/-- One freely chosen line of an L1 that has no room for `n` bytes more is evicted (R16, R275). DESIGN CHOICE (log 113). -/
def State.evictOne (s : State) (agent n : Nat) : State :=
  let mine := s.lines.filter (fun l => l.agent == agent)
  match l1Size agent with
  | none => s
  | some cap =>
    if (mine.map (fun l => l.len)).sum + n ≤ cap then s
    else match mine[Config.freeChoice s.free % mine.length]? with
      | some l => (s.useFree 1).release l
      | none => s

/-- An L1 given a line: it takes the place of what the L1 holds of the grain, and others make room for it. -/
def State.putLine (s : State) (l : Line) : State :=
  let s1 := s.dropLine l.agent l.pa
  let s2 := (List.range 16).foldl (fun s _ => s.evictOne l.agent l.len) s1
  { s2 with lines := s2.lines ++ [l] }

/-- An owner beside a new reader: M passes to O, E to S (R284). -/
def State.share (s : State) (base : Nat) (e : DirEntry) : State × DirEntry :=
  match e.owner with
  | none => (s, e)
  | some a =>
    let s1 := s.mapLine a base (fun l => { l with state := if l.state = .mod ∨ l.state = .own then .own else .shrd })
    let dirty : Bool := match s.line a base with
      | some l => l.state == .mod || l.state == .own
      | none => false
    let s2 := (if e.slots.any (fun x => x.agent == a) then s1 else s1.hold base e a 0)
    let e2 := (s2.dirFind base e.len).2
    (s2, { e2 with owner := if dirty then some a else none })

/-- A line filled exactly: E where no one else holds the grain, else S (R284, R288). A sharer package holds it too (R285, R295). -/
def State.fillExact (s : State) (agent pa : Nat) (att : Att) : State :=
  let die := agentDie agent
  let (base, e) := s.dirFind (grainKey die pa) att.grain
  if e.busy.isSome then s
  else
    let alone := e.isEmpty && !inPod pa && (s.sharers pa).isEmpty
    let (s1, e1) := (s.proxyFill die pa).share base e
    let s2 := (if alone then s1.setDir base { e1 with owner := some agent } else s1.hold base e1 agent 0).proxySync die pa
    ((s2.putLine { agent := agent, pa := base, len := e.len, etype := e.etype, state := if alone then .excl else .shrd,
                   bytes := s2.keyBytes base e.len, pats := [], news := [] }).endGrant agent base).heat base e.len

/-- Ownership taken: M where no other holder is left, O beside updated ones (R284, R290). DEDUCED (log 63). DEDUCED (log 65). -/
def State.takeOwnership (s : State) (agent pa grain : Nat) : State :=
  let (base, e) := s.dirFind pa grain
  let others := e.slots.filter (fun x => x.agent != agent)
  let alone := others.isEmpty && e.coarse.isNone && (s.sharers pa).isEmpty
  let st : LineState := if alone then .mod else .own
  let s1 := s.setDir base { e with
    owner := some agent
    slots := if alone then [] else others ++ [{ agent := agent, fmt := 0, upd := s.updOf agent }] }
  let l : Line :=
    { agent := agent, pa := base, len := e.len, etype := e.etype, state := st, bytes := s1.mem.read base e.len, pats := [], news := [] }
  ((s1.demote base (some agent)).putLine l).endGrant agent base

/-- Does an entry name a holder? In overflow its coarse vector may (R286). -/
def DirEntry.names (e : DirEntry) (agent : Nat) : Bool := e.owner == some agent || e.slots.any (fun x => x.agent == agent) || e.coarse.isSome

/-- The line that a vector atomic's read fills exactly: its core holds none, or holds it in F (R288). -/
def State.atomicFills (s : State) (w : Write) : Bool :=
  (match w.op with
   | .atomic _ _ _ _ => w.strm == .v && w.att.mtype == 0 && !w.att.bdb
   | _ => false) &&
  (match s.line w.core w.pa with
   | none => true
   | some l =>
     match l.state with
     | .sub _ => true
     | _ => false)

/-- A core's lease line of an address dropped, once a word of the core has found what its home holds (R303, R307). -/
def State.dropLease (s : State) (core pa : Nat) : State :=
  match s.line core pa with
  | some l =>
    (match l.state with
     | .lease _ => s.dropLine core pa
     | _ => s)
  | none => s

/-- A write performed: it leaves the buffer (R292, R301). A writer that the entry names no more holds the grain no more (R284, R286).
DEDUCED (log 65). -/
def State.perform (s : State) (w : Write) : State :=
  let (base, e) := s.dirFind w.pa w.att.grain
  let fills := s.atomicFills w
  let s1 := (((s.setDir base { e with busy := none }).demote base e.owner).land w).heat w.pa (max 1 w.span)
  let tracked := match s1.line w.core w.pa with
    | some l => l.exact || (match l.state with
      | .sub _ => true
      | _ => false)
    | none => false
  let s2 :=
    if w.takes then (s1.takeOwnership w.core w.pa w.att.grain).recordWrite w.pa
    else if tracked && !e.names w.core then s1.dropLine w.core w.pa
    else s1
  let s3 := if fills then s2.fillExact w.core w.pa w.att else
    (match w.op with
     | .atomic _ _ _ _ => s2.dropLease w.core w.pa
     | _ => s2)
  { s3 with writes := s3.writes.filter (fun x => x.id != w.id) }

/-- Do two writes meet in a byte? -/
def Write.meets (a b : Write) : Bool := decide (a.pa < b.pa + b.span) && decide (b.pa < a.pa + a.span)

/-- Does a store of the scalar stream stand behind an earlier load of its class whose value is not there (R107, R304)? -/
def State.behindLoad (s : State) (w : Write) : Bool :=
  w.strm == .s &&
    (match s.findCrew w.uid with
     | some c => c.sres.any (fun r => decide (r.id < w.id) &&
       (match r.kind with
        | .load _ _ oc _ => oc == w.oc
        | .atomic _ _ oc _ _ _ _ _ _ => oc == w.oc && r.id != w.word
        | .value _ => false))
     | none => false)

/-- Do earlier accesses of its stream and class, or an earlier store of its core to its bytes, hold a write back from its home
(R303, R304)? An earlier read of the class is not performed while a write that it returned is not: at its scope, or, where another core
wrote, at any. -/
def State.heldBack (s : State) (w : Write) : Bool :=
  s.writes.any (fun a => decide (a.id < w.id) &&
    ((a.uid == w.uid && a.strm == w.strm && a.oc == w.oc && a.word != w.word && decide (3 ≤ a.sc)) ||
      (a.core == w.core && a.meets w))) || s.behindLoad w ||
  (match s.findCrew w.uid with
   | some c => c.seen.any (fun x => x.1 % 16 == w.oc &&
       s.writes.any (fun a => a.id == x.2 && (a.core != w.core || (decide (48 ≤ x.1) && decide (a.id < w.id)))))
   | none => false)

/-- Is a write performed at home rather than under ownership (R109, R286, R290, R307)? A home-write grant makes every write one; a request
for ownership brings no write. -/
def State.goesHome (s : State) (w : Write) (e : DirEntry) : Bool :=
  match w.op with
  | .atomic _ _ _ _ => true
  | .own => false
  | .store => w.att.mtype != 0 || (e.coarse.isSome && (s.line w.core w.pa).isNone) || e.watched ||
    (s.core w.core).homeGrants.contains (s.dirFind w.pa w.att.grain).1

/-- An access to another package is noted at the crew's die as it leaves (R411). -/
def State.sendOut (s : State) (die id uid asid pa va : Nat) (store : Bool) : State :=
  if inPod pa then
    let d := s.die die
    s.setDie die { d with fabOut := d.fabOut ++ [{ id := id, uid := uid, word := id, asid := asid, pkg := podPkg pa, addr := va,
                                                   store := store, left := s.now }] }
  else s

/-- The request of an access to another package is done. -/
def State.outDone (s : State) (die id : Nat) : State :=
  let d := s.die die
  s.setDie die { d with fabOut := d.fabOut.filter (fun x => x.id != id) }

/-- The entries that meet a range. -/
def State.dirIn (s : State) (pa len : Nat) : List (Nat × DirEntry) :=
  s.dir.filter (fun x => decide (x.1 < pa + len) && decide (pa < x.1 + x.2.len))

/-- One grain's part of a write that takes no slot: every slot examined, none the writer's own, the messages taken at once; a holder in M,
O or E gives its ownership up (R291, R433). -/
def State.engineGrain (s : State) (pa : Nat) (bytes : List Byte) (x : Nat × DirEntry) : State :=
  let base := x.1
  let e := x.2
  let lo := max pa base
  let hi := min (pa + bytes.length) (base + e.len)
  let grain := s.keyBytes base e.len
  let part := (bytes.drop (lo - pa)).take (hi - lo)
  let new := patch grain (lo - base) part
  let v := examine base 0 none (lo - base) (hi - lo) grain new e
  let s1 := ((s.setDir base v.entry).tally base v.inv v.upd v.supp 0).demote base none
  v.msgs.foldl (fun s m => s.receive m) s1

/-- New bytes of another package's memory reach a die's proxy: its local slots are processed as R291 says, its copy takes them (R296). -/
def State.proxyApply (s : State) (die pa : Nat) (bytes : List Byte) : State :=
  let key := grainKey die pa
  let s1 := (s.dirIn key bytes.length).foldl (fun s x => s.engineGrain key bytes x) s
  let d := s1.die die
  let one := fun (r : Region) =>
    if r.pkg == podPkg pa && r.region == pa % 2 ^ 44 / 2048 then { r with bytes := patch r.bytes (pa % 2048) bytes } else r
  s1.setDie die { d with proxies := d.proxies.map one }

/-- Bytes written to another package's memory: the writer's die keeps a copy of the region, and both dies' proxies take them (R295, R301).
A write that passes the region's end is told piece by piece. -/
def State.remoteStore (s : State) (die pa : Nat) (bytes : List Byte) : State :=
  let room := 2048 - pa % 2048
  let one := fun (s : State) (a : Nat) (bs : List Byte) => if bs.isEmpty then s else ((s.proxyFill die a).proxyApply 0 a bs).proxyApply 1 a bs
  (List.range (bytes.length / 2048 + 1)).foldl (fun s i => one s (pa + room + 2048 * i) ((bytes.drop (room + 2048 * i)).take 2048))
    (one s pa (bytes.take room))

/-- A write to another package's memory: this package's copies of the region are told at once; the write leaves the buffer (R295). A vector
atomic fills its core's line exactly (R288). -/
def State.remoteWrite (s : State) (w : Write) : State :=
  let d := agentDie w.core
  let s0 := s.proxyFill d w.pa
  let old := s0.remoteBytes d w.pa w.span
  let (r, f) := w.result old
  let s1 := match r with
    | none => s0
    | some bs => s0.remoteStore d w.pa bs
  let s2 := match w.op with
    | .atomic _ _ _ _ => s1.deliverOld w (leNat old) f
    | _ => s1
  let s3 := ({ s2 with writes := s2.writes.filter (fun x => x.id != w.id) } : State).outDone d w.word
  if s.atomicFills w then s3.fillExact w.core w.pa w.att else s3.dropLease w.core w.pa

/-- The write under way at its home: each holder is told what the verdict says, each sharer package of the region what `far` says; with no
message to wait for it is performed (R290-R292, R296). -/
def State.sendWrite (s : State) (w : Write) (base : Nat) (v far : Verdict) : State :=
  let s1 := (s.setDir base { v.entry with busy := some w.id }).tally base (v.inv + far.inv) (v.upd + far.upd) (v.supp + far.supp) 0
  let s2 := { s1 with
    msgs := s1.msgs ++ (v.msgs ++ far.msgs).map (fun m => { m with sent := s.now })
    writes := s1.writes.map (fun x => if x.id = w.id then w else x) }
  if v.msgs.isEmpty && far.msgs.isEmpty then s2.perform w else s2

> [Brief]
Look over the records above and filter for each line with the word "shrd".

> [Task answer]
    let s1 := s.mapLine a base (fun l => { l with state := if l.state = .mod ∨ l.state = .own then .own else .shrd })
    ((s2.putLine { agent := agent, pa := base, len := e.len, etype := e.etype, state := if alone then .excl else .shrd,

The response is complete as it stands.